The patient’s physical examination showed a temperature of 98.4 °F, blood pressure of 134/71 mmHg, heart rate of 90 beats per min, and respiratory rate of 18 breaths per min. He was in distress due to pain. He had no lymphadenopathy. His abdominal exam revealed positive bowel sounds and diffuse tenderness to deep palpation, but was non-distended, without rebound or guarding. He had no hepatosplenomegaly. His extremities displayed a full range of motion upon flexion and extension. He had normal muscle tone and bulk. There were no bony joint deformities, swelling, or tenderness. His lower extremities showed 1+ pitting edema to the knees. His genitourinary exam showed bilateral varicoceles, an uncircumcised phallus, and severe diffuse tenderness upon palpation of both testicles. The pain was unrelieved with lifting the testicles. The right testicle was abnormal, with irregular consistency.

A varicocele is an abnormal swelling or enlargement of the venous system that drains the scrotum. The left testis is more likely to have idiopathic varicoceles, as the left testicular vein connects directly to the renal vein, causing increased venous pressure (while the right testicular vein drains directly into the inferior vena cava). The swelling in the lower extremities, in conjunction with the bilateral varicoceles, points towards a dysfunction or obstruction in the venous system, whether physiologic or structural. Portal hypertension from cirrhosis, among volume overload states, may lead to increased swelling in the genital area and peripheral edema.

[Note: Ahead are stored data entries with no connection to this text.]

def execNbuAppend (e : Fin 12) (u : Fin 32) (r : Fin 4) (s : State) : Result := .next (s.nbuFetch (nbuNo e.val u.val) r.val 0x10)
def execNbuCopy (e : Fin 12) (u : Fin 32) (r : Fin 4) (s : State) : Result := .next (s.nbuFetch (nbuNo e.val u.val) r.val 0x20)
def execNbuFill (e : Fin 12) (u : Fin 32) (r : Fin 4) (s : State) : Result := .next (s.nbuFetch (nbuNo e.val u.val) r.val 0x30)
def execNbuAxpy (e : Fin 12) (u : Fin 32) (r : Fin 4) (s : State) : Result := .next (s.nbuFetch (nbuNo e.val u.val) r.val 0x40)
def execNbuReduce (e : Fin 12) (u : Fin 32) (r : Fin 4) (s : State) : Result := .next (s.nbuFetch (nbuNo e.val u.val) r.val 0x50)
def execNbuGather (e : Fin 12) (u : Fin 32) (r : Fin 4) (s : State) : Result := .next (s.nbuFetch (nbuNo e.val u.val) r.val 0x60)
def execNbuScatter (e : Fin 12) (u : Fin 32) (r : Fin 4) (s : State) : Result := .next (s.nbuFetch (nbuNo e.val u.val) r.val 0x70)
def execProbe (e : Fin 12) (u : Fin 32) (r : Fin 4) (s : State) : Result := .next (s.nbuFetch (nbuNo e.val u.val) r.val 0x80)
def execInsert (e : Fin 12) (u : Fin 32) (r : Fin 4) (s : State) : Result := .next (s.nbuFetch (nbuNo e.val u.val) r.val 0x81)
def execPublish (e : Fin 12) (u : Fin 32) (r : Fin 4) (s : State) : Result := .next (s.nbuFetch (nbuNo e.val u.val) r.val 0x82)
def execHashRefInc (e : Fin 12) (u : Fin 32) (r : Fin 4) (s : State) : Result := .next (s.nbuFetch (nbuNo e.val u.val) r.val 0x83)
def execRefDec (e : Fin 12) (u : Fin 32) (r : Fin 4) (s : State) : Result := .next (s.nbuFetch (nbuNo e.val u.val) r.val 0x84)
def execEvict (e : Fin 12) (u : Fin 32) (r : Fin 4) (s : State) : Result := .next (s.nbuFetch (nbuNo e.val u.val) r.val 0x85)
def execNbuCheckCrc32c (e : Fin 12) (u : Fin 32) (r : Fin 4) (s : State) : Result := .next (s.nbuFetch (nbuNo e.val u.val) r.val 0x90)
def execNbuCheckCrc64 (e : Fin 12) (u : Fin 32) (r : Fin 4) (s : State) : Result := .next (s.nbuFetch (nbuNo e.val u.val) r.val 0x91)
def execNbuCheckHostTag (e : Fin 12) (u : Fin 32) (r : Fin 4) (s : State) : Result := .next (s.nbuFetch (nbuNo e.val u.val) r.val 0x92)
def execTake (e : Fin 12) (u : Fin 32) (r : Fin 4) (s : State) : Result := .next (s.nbuFetch (nbuNo e.val u.val) r.val 0xA0)
def execTableRefInc (e : Fin 12) (u : Fin 32) (r : Fin 4) (s : State) : Result := .next (s.nbuFetch (nbuNo e.val u.val) r.val 0xA1)
def execRelease (e : Fin 12) (u : Fin 32) (r : Fin 4) (s : State) : Result := .next (s.nbuFetch (nbuNo e.val u.val) r.val 0xA2)

/-- Unit 0 of the table stack performs a message and replies (R210). -/
def execTableMessage (b : Fin 12) (m : TableMsg) (s : State) : Result :=
  .next (if !s.nbuLive s.tableUnit then s
    else match s.tableMsg b.val m with
      | (st, v, s) => s.send (.tableReply st v))

/-! ### Steps (R195, R208) -/

/-- What a step of an operation leaves: the operation, the runs it wrote, and the status and failing line when it has ended. -/
structure StepOut where
  op   : NbuOp
  runs : List (Nat × Nat)
  done : Option (Nat × Nat)

/-- The line to read and the line to write for the l-th line that a copying operation goes through (R197). -/
def NbuOp.line (o : NbuOp) (l : Nat) : Option Nat × Nat :=
  let d := o.desc
  let e := gsElem d
  match nOp d with
  | 2 => (some (nSrc d + 64 * l), nDst d + 64 * l)
  | 4 => (some (nSrc d + 64 * l), nDst d + 64 * l)
  | 6 => (some (nSrc d + o.idx.getD (64 * l / e) 0 * e + 64 * l % e), nDst d + 64 * l)
  | 7 => let l := o.order.getD l l
    (some (nSrc d + 64 * l), scatterDst d o.idx l)
  | _ => (none, nDst d + 64 * l)

/-- y := convert(round_rne(α x + y)), element by element of a line (Table 7.2). -/
def axpyLine (d : BitVec 512) (x y : List (BitVec 8)) : List (BitVec 8) :=
  let f := nSfmt d
  let val (l : List (BitVec 8)) (i : Nat) : BitVec 32 := enc32 (elemVal f false (elemAt f (leNat l) i))
  packElems f ((List.range (512 / elemBits f)).map fun i =>
    (convAny f .rne true false (dec32 (ffma (BitVec.ofNat 32 (nArg0 d)) (val x i) (val y i)))).bits)

/-- A later element of a SCATTER has the index of the element of the l-th line it goes through, whose line is the one that prevails and the only one
written (R197, R201). -/
def NbuOp.laterIndex (o : NbuOp) (l : Nat) : Bool :=
  nOp o.desc == 7 && (match o.idx.drop (64 * o.order.getD l l / gsElem o.desc) with
    | [] => false
    | i :: rest => rest.contains i)

/-- `n` further lines of COPY, FILL, AXPY, GATHER or SCATTER. -/
def State.lineSteps (s : State) (k : Nat) : Nat → StepOut → StepOut × State
  | 0, o => (o, s)
  | n + 1, o =>
    let d := o.op.desc
    if o.done.isSome then (o, s)
    else if o.op.taken = nLines d then ({ o with done := some (0, 0) }, s)
    else
      let (src, dst) := o.op.line o.op.taken
      let got := match src with
        | none => (Except.ok (List.replicate 8 (leBytes 8 (nArg3 d))).flatten, s)
        | some a => s.nbuRead k a 64
      match got with
      | (.error e, s) => ({ o with done := some (0x06, e) }, s)
      | (.ok x, s) =>
        let got := if nOp d = 4 then (match s.nbuRead k dst 64 with
            | (.ok y, s) => (Except.ok (axpyLine d x y), s)
            | (.error e, s) => (.error e, s)) else (Except.ok x, s)
        match got with
        | (.error e, s) => ({ o with done := some (0x06, e) }, s)
        | (.ok v, s) =>
          let s := if o.op.laterIndex o.op.taken then s else (s.nbuPut k o.op.ring dst v).2
          let op := { o.op with taken := o.op.taken + 1, prog := o.op.prog + 64 }
          s.lineSteps k n { op := op, runs := (dst, 64) :: o.runs, done := if op.taken = nLines d then some (0, 0) else none }

/-- `n` further lines of a REDUCE: the canonical tree over element indices (R42). -/
def State.reduceSteps (s : State) (k : Nat) : Nat → StepOut → StepOut × State
  | 0, o => (o, s)
  | n + 1, o =>
    let d := o.op.desc
    if o.done.isSome then (o, s)
    else if o.op.taken * 64 = nLen d then
      ({ o with op := { o.op with result := (treeFold o.op.stk).toNat }, done := some (0, 0) }, s)
    else match s.nbuRead k (nSrc d + 64 * o.op.taken) 64 with
      | (.error e, s) => ({ o with done := some (0x06, e) }, s)
      | (.ok l, s) =>
        let f := nSfmt d
        let st := (List.range (512 / elemBits f)).foldl (fun st i => treePush st (enc32 (elemVal f false (elemAt f (leNat l) i))) 0) o.op.stk
        let op := { o.op with taken := o.op.taken + 1, stk := st }
        if op.taken * 64 = nLen d then ({ o with op := { op with result := (treeFold st).toNat }, done := some (0, 0) }, s)
        else s.reduceSteps k n { o with op := op }

/-- `n` further lines of CHECK 0 and 1, or blocks of CHECK 2. -/
def State.checkSteps (s : State) (k : Nat) : Nat → StepOut → StepOut × State
  | 0, o => (o, s)
  | n + 1, o =>
    let d := o.op.desc
    if o.done.isSome then (o, s)
    else if o.op.taken = nLen d then ({ o with done := some (0, 0) }, s)
    else
      let a := nSrc d + o.op.taken
      let m := if nSub d = 2 then 512 else min (64 - a % 64) (nLen d - o.op.taken)
      match s.nbuRead k a m with
      | (.error e, s) => ({ o with done := some (0x06, e) }, s)
      | (.ok l, s) =>
        let fin (op : NbuOp) : Option (Nat × Nat) := if op.taken = nLen d then some (0, 0) else none
        if nSub d = 2 then
          let dst := nDst d + o.op.taken / 512 * 8
          match s.nbuPut k o.op.ring dst (leBytes 8 (crcTag 0 l)) with
          | (some e, s) => ({ o with done := some (0x06, e) }, s)
          | (none, s) =>
            let op := { o.op with taken := o.op.taken + 512, prog := o.op.prog + 8 }
            s.checkSteps k n { op := op, runs := (dst, 8) :: o.runs, done := fin op }
        else
          let op := { o.op with taken := o.op.taken + m, result := crcAlg (nSub d) o.op.result l }
          s.checkSteps k n { o with op := op, done := fin op }

/-! ### Steps of an APPEND (R146, R147, R211) -/

/-- The quantised bytes and scales of a source row (R109, R146). -/
def apQuant (d : BitVec 512) (row : List (BitVec 8)) : List (BitVec 8) × List (BitVec 8) :=
  let vs := (List.range (apDim d)).map fun i => enc32 (elemVal (nSfmt d) false (elemAt (nSfmt d) (leNat row) i))
  let scs := (List.range (apSc d)).map fun j => newScale (nDfmt d) ((vs.drop (32 * j)).take 32)
  (packElems (nDfmt d) (vs.mapIdx fun c v => (convScaled (nDfmt d) (scs.getD (c / 32) 0) .rne v).bits), scs.map (BitVec.ofNat 8))

/-- The quantised rows of up to `m` positions from source position `i` on: keys, values and their scales; the failing line. -/
def State.apRead (s : State) (k : Nat) (d : BitVec 512) : Nat → Nat → List (List (List (BitVec 8))) × Option Nat × State
  | 0, _ => ([], none, s)
  | m + 1, i =>
    let rb := apRowBytes d
    match s.nbuRead k (nSrc d + i * rb) rb with
    | (.error e, s) => ([], some e, s)
    | (.ok kr, s) =>
      match s.nbuRead k (nSrc d + (apCount d + i) * rb) rb with
      | (.error e, s) => ([], some e, s)
      | (.ok vr, s) =>
        let (kq, ks) := apQuant d kr
        let (vq, vs) := apQuant d vr
        match s.apRead k d m (i + 1) with
        | (rows, e, s) => ([kq, vq, ks, vs] :: rows, e, s)

/-- The line in which a run begins or ends, where only a part of it is the run's and it reads uncorrectable. -/
def State.endUe (s : State) (k off n : Nat) : Option Nat :=
  let bad (o : Nat) : Option Nat := if s.verdict (k / 32 * edgeBytes + o / 64 * 64) == .ue then some (o / 64 * 64) else none
  if off % 64 ≠ 0 ∧ (bad off).isSome then bad off
  else if (off + n) % 64 ≠ 0 then bad (off + n - 1) else none

/-- The most positions, at most `c` from `q` on, whose runs neither begin nor end in a line that cannot be merged, and that line where there are
fewer: whole lines are replaced, so that no other line matters (R204). A copied swatch's runs begin with position 0. -/
def State.apFit (s : State) (k : Nat) (q' : Blk) (d : BitVec 512) (w tps q : Nat) (copy : Bool) : Nat → Nat × Option Nat
  | 0 => (0, none)
  | c + 1 =>
    match (s.apRuns q' d (k / 32) w tps (if copy then 0 else q) (if copy then q + (c + 1) else c + 1)).findSome? fun x => s.endUe k x.1 x.2 with
    | none => (c + 1, none)
    | some f => ((s.apFit k q' d w tps q copy c).1, some f)

/-- The pieces, one a line, of a run of `c` units of `u` bytes from unit q on whose unit 0 lies at `dst`: units before q are copied from the run at
`old`, where there is one; the rest are `new`. -/
def runPieces (dst : Nat) (old : Option Nat) (u q c : Nat) (new : List (BitVec 8)) : List Piece :=
  let b0 := if old.isSome then 0 else q * u
  let b1 := (q + c) * u
  if b1 ≤ b0 then []
  else (List.range ((b1 - 1) / 64 + 1 - b0 / 64)).map fun i =>
    let lo := max b0 (64 * (b0 / 64 + i))
    let hi := min b1 (64 * (b0 / 64 + i) + 64)
    ⟨dst + lo, old.getD 0 + lo, min hi (q * u) - lo, (new.drop (max lo (q * u) - q * u)).take (hi - max lo (q * u))⟩

/-- The pieces of swatch w with the given rows from position q on, and with the positions before it from swatch `old` (R141, R147). -/
def State.swPieces (s : State) (k : Nat) (q' : Blk) (d : BitVec 512) (tps w : Nat) (old : Option Nat) (q : Nat)
    (rows : List (List (List (BitVec 8)))) : List Piece :=
  let at_ (w : Nat) : List Nat := (s.apRuns q' d (k / 32) w tps 0 0).map (·.1)
  ((at_ w).zipIdx).flatMap fun (a, j) =>
    runPieces a (old.map fun w => (at_ w).getD j 0) (if j < 2 then apRb d else apSc d) q rows.length (rows.flatMap fun x => x.getD j [])

/-- Positions whose scales fill a line: a part of an append ends where such a group ends, so that no line is written in two parts (R201). -/
def apPer (d : BitVec 512) : Nat := 64 / apSc d

/-- An operation that claims further runs (R200). -/
def NbuOp.claimMore (o : NbuOp) (runs : List (Nat × Nat)) : NbuOp :=
  { o with claims := o.claims ++ (runs ++ if nRetag o.desc then tagRuns o.tags runs else []).filter fun r => !o.claims.contains r }

/-- Why an operation may not write runs that it finds only as it goes: they meet a tagged region without RETAG (R207), or their tags would lie beyond
the stack (R191, R198). -/
def State.apBar (s : State) (k : Nat) (o : NbuOp) (runs : List (Nat × Nat)) : Option Nat :=
  if !nRetag o.desc && tagMet (s.tagTable (k / 32)) runs then some 0x05
  else if nRetag o.desc && (tagRuns o.tags runs).any fun r => edgeBytes < r.1 + r.2 then some 0x03
  else none

/-- A new swatch for entry e of an append, for `m` positions: its number, or the status and failing line; `shared` is the swatch to be copied, if it is
for one (R147, R211). The operation claims it. -/
def State.apNew (s : State) (k : Nat) (q' : Blk) (o : NbuOp) (tps e m : Nat) (shared : Option Nat) : Except (Nat × Nat) (Nat × NbuOp) × State :=
  let runs (w : Nat) : List (Nat × Nat) := (nAux o.desc + 4 * e, 4) :: s.apRuns q' o.desc (k / 32) w tps 0 m
  match ((s.freeHeads q' (k / 32) 1).head?).bind fun w => s.apBar k o (runs w) with
  | some st => (.error (st, 0), s)
  | none =>
    match s.tableMsg (apBolt o.desc) (shared.elim (.take (Fin.ofNat 12 (k / 32))) (.cow (Fin.ofNat 12 (k / 32)))) with
    | (0, w, s) => (.ok (w, { o.claimMore (runs w) with tbl := o.tbl ++ [s.tableBase + 8 * w] }), s)
    | (st, f, s) => (.error (st, if st = 0x06 then f else 0), s)

/-- The list entry of an append written: VALID with its swatch. -/
def State.apName (s : State) (k r : Nat) (d : BitVec 512) (l : List (Nat × Nat)) : Option Nat × State :=
  match l with
  | [] => (none, s)
  | x :: _ => s.nbuPut k r (nAux d + 4 * x.1) (l.flatMap fun y => leBytes 4 (y.2 + 2 ^ 31))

Initial laboratory values included sodium 135 mmol/L, potassium 4.0 mmol/L, chloride 99 mmol/L, bicarbonate 28 mmol/L, blood urea nitrogen 17 mg/dL, creatinine 1.0 mg/dL, white blood count 12 cells/cm, hemoglobin 13 g/dL, platelets 164,000/cm, total protein 8.6 g/dL, albumin 3.0 g/dL, total bilirubin 0.7 mg/dL, aspartate aminotransferase 64/L, alanine amino transferase 50/L, alkaline phosphatase 135/L, prothrombin 14.5 s, and activated partial thromboplastin 30 s. Amylase, lipase, and lactic acid were within normal limits. Urinalysis was within normal limits.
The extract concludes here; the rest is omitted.